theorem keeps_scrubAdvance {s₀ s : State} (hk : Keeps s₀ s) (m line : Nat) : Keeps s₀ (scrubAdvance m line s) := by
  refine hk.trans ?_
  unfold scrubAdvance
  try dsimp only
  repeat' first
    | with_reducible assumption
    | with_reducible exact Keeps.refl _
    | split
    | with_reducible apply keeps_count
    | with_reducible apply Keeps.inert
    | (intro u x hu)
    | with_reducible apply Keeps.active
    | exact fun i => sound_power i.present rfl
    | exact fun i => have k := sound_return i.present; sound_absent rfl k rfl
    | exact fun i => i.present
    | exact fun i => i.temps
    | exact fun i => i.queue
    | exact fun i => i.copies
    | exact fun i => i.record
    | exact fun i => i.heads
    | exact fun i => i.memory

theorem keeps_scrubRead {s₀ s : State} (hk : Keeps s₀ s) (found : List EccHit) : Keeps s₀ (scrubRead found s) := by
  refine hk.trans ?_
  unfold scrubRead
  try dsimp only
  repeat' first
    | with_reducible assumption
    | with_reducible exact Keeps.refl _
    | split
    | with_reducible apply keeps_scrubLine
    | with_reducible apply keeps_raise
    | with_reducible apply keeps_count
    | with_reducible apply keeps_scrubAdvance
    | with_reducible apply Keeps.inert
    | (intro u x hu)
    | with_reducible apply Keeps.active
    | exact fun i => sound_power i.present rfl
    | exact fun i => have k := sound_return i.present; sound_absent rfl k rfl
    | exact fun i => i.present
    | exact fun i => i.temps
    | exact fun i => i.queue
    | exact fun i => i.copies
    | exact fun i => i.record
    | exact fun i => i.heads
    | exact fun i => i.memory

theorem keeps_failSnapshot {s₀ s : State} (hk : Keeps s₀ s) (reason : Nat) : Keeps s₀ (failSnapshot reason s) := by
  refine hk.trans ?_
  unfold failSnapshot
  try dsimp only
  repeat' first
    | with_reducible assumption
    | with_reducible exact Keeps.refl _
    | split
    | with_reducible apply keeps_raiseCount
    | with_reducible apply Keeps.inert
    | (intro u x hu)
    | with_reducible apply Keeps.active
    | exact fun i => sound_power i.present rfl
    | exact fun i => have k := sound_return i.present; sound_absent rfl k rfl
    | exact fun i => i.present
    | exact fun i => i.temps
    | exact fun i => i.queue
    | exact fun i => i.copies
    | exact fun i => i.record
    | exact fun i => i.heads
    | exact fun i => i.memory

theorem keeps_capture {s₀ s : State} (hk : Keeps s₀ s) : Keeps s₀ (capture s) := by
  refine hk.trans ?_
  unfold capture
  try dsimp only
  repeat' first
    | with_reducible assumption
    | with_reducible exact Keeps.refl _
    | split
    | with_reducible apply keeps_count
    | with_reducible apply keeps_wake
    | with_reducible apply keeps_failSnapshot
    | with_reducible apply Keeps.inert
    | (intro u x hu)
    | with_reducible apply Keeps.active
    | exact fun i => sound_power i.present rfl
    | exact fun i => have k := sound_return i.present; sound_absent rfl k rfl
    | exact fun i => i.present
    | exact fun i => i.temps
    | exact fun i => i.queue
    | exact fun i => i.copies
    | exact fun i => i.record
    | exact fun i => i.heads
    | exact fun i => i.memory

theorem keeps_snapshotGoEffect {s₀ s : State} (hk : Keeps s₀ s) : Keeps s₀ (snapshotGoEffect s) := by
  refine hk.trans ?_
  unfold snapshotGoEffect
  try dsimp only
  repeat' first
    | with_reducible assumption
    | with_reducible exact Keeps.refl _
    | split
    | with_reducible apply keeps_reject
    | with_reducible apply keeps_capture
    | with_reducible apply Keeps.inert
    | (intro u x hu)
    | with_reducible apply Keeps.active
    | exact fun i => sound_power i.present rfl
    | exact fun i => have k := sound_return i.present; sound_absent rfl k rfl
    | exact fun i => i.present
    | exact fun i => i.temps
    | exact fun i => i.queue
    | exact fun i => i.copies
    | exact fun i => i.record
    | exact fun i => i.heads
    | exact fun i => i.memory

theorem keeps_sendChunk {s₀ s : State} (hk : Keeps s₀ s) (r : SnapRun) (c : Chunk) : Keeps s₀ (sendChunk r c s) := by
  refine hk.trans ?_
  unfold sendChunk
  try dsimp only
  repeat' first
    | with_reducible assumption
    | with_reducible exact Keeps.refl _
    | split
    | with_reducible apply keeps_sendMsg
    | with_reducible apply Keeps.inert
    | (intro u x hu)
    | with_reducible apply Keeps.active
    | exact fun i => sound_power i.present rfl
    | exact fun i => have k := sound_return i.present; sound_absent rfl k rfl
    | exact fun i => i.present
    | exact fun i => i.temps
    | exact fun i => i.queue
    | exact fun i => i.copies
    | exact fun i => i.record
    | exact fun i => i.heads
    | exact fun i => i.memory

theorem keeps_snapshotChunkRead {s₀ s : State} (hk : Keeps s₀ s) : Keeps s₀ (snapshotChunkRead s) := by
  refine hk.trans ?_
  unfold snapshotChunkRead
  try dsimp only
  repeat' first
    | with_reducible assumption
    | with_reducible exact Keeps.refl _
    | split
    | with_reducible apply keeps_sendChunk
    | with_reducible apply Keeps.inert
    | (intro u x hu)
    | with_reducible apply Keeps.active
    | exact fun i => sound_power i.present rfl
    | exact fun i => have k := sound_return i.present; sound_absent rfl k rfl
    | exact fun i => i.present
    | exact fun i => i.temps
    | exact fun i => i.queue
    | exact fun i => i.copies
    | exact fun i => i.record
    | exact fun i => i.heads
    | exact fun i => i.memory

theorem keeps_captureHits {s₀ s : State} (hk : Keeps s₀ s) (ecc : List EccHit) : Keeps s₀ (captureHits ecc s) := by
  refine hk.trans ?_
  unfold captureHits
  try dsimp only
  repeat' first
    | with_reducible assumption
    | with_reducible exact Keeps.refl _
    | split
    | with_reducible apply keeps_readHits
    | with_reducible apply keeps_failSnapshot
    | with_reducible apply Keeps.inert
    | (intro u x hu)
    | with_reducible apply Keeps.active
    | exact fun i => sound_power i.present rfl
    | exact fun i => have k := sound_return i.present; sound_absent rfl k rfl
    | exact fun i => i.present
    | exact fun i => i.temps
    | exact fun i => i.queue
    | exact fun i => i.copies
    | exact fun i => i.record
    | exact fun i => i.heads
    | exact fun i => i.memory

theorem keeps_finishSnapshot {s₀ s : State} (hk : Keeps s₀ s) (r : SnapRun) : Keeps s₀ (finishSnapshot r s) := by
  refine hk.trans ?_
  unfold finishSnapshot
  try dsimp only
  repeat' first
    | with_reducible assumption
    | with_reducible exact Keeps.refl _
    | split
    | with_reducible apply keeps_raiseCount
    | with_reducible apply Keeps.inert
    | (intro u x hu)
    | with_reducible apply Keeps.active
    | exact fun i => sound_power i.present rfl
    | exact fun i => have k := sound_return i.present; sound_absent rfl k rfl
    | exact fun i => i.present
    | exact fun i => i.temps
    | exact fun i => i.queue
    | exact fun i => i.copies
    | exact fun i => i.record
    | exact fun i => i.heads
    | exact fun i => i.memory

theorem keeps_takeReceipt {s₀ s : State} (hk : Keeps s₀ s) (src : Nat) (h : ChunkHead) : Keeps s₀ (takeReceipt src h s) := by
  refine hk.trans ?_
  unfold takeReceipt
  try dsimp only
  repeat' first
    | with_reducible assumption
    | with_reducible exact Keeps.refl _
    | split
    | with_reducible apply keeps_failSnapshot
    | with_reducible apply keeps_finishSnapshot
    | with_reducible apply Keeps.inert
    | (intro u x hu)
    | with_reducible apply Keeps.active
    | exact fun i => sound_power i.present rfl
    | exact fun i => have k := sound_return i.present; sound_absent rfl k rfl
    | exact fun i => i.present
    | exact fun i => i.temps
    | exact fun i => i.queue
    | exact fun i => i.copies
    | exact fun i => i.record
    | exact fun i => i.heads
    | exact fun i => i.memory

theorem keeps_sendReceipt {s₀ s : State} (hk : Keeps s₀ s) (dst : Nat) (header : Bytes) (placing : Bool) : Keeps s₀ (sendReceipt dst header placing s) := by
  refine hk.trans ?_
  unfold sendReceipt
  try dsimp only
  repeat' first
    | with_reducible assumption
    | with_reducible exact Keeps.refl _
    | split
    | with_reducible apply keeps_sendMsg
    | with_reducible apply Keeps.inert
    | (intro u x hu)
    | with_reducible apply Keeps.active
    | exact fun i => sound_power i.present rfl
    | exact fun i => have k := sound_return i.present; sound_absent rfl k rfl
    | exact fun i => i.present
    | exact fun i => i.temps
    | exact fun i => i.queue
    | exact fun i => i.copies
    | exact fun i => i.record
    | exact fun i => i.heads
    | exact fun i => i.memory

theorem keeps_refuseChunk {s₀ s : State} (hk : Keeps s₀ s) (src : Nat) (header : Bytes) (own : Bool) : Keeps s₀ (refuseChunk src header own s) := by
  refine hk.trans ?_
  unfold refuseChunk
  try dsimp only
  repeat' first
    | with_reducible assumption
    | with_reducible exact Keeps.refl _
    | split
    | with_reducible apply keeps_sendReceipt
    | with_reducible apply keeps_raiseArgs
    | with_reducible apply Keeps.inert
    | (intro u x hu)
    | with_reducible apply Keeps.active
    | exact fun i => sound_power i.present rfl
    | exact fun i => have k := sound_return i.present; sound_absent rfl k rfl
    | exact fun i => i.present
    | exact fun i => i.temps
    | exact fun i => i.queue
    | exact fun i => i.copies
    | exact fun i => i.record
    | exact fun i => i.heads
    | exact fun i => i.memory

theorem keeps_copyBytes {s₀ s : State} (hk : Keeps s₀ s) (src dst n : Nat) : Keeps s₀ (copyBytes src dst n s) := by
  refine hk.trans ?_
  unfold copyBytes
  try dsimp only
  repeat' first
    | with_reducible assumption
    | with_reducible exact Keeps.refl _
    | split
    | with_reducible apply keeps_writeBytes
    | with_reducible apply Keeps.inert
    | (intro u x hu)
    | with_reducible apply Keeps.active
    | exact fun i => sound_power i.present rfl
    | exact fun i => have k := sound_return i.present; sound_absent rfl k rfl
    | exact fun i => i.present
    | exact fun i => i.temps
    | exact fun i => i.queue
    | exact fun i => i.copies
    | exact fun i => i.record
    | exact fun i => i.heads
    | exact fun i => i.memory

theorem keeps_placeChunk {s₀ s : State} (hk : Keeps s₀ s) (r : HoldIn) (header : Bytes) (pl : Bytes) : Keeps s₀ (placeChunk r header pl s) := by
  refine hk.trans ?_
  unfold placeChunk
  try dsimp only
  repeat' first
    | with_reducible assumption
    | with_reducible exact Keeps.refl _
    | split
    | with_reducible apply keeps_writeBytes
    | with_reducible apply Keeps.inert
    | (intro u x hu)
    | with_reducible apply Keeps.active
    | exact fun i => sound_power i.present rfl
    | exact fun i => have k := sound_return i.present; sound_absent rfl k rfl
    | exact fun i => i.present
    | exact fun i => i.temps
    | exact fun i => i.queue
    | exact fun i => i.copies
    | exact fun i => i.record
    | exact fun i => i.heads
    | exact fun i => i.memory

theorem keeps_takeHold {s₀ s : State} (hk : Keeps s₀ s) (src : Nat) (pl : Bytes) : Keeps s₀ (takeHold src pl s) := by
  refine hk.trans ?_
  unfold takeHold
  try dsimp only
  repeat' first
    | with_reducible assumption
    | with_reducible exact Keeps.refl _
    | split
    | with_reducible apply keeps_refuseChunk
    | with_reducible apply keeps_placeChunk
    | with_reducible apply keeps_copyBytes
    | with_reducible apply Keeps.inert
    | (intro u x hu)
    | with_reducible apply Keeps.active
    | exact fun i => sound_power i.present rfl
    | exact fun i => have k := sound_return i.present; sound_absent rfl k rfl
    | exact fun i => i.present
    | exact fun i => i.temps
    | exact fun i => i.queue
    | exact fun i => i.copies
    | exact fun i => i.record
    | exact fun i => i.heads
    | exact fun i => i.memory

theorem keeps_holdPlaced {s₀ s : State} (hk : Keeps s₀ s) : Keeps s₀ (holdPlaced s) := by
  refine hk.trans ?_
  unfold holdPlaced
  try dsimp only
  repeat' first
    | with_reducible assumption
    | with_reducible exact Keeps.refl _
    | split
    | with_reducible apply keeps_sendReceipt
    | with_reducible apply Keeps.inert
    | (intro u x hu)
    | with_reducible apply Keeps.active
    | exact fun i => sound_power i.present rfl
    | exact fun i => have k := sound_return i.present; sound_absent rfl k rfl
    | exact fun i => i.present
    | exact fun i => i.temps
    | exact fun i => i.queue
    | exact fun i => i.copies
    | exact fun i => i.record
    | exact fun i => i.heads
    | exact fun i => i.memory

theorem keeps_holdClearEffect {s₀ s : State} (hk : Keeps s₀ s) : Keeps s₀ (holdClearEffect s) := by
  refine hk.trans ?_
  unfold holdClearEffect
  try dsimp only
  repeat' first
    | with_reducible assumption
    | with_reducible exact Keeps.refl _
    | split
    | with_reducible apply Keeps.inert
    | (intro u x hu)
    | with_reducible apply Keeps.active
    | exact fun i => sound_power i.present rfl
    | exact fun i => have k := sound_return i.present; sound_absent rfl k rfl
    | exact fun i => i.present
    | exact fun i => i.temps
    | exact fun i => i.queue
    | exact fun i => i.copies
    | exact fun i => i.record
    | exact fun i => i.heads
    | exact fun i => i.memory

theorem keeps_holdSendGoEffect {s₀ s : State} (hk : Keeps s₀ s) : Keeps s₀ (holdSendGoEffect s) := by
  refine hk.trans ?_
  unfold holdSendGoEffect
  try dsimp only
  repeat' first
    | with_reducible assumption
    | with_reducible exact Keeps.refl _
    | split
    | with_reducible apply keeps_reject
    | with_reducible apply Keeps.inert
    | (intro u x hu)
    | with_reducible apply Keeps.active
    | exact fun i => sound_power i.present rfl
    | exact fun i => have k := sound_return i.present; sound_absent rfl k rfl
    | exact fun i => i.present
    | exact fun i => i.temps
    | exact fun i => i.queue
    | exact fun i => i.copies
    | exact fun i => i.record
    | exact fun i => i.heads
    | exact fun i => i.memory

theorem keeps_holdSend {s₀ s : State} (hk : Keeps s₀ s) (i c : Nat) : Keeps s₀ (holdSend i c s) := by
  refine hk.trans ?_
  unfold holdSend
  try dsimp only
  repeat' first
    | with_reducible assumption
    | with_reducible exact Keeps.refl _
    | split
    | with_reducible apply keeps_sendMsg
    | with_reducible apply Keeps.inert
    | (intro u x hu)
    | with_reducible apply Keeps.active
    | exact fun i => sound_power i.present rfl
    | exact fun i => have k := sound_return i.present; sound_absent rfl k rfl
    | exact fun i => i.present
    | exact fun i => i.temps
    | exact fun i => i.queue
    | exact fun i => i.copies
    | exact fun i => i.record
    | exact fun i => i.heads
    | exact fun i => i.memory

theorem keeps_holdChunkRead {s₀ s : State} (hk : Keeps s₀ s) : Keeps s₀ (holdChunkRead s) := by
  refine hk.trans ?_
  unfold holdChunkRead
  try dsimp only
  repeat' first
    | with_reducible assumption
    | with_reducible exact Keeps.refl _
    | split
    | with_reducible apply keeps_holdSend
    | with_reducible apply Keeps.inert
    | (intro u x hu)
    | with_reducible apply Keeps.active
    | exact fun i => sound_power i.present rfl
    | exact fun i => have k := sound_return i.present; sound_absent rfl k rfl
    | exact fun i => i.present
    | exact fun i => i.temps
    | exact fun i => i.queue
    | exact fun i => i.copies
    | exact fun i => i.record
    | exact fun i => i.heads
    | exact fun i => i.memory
--
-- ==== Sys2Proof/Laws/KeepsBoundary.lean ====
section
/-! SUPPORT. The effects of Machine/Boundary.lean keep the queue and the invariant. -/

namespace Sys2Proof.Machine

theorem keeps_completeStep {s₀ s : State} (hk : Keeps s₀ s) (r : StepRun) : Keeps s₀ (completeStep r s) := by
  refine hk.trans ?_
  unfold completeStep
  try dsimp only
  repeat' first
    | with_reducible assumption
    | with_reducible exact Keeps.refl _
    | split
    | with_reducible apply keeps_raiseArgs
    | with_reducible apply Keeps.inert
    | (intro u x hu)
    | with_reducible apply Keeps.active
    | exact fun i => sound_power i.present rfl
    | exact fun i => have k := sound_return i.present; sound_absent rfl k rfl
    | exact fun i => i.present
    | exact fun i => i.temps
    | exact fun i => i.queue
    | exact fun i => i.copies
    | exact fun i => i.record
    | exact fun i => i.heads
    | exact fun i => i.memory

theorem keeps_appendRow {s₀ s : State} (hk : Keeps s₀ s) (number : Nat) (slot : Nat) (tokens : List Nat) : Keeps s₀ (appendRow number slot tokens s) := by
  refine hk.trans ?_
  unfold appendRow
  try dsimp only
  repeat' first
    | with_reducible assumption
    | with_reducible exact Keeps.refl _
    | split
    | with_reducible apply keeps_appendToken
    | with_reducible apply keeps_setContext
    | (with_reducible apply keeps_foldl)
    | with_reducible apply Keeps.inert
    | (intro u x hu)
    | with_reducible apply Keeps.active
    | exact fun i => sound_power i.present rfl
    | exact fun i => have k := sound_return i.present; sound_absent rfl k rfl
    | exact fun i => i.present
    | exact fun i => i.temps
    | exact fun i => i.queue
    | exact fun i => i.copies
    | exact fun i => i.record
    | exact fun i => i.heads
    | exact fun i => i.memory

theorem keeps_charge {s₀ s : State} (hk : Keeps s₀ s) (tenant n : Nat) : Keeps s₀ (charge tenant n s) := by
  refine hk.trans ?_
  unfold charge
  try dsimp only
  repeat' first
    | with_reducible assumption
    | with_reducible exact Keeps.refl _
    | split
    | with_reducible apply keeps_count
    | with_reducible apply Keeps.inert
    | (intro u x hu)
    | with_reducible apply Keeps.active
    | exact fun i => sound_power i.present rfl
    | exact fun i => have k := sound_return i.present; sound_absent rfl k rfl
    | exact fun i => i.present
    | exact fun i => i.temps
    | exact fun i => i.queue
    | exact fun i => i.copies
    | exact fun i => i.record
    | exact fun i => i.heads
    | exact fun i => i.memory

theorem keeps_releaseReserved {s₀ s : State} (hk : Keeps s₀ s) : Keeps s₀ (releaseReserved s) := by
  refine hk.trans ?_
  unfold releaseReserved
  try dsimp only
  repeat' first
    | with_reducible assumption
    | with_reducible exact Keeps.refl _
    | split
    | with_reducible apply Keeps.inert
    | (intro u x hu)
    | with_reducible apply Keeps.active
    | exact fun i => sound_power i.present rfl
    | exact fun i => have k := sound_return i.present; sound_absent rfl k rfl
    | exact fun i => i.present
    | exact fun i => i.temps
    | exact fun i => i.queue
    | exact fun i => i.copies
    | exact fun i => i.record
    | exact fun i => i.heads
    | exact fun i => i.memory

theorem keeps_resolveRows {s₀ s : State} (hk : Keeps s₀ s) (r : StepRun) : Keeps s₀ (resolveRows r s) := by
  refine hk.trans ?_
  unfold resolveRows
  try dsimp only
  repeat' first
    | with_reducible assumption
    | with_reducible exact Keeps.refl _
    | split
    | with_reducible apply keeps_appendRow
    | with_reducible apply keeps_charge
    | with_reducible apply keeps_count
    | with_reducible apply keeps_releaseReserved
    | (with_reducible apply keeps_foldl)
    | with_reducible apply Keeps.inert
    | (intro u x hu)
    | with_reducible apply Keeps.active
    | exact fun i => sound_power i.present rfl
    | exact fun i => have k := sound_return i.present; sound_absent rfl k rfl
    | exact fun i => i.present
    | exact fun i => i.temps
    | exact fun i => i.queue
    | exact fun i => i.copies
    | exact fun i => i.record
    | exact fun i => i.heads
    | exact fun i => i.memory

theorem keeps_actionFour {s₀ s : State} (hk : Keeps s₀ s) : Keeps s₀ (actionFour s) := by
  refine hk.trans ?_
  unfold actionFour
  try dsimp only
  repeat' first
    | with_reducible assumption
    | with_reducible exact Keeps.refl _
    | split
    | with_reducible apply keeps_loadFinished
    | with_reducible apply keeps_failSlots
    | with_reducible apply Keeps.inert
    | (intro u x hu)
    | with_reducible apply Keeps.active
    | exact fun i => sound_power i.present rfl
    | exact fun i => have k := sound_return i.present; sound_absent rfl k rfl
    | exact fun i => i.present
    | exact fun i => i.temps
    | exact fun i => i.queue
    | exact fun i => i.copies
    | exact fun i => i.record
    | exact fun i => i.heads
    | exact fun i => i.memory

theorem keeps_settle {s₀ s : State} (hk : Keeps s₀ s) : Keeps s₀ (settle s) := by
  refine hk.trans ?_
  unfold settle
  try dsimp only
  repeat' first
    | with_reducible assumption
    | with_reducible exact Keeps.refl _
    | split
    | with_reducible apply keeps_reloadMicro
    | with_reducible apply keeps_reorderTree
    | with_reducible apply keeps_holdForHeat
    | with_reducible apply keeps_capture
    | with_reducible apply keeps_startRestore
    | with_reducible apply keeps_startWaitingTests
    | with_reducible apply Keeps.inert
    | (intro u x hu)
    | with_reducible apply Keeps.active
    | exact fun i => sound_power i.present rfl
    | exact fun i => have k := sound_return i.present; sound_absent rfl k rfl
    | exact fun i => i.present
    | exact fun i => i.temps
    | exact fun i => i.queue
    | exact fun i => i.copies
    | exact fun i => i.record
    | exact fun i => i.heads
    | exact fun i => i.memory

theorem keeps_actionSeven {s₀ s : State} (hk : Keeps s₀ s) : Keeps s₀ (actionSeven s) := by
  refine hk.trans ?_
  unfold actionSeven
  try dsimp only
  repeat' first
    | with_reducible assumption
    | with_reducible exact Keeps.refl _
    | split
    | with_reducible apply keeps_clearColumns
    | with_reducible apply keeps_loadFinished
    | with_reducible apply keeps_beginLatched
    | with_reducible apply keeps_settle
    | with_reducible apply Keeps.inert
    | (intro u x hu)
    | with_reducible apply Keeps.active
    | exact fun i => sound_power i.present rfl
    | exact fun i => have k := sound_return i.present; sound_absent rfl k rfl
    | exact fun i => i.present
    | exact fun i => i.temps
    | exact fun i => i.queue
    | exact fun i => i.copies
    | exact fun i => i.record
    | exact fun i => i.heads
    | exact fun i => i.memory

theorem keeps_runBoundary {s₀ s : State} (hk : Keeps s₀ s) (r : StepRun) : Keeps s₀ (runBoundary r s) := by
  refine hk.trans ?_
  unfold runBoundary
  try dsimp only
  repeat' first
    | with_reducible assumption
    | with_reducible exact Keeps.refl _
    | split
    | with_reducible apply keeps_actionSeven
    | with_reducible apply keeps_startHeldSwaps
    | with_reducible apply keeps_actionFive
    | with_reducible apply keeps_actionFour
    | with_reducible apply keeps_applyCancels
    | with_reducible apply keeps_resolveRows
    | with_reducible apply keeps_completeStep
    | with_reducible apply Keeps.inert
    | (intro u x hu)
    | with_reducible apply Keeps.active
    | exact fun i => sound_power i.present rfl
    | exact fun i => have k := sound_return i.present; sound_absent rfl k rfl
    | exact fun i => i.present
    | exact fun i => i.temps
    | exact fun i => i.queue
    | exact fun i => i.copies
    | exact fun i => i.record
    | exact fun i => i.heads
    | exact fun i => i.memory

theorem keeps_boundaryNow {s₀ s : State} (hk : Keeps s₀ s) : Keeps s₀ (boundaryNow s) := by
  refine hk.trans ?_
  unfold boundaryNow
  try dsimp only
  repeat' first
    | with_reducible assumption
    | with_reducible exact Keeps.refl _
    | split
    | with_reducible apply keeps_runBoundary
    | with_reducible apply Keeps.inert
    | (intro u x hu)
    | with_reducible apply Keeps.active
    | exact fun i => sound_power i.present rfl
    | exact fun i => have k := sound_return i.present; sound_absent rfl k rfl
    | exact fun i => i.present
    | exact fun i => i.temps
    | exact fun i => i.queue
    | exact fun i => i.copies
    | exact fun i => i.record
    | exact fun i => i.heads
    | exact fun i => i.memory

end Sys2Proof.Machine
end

* EXERCISE DIRECTIONS:
Pull every line with "holdPlaced" from the records.

* REPLY TO THE TASK:
theorem keeps_holdPlaced {s₀ s : State} (hk : Keeps s₀ s) : Keeps s₀ (holdPlaced s) := by
  unfold holdPlaced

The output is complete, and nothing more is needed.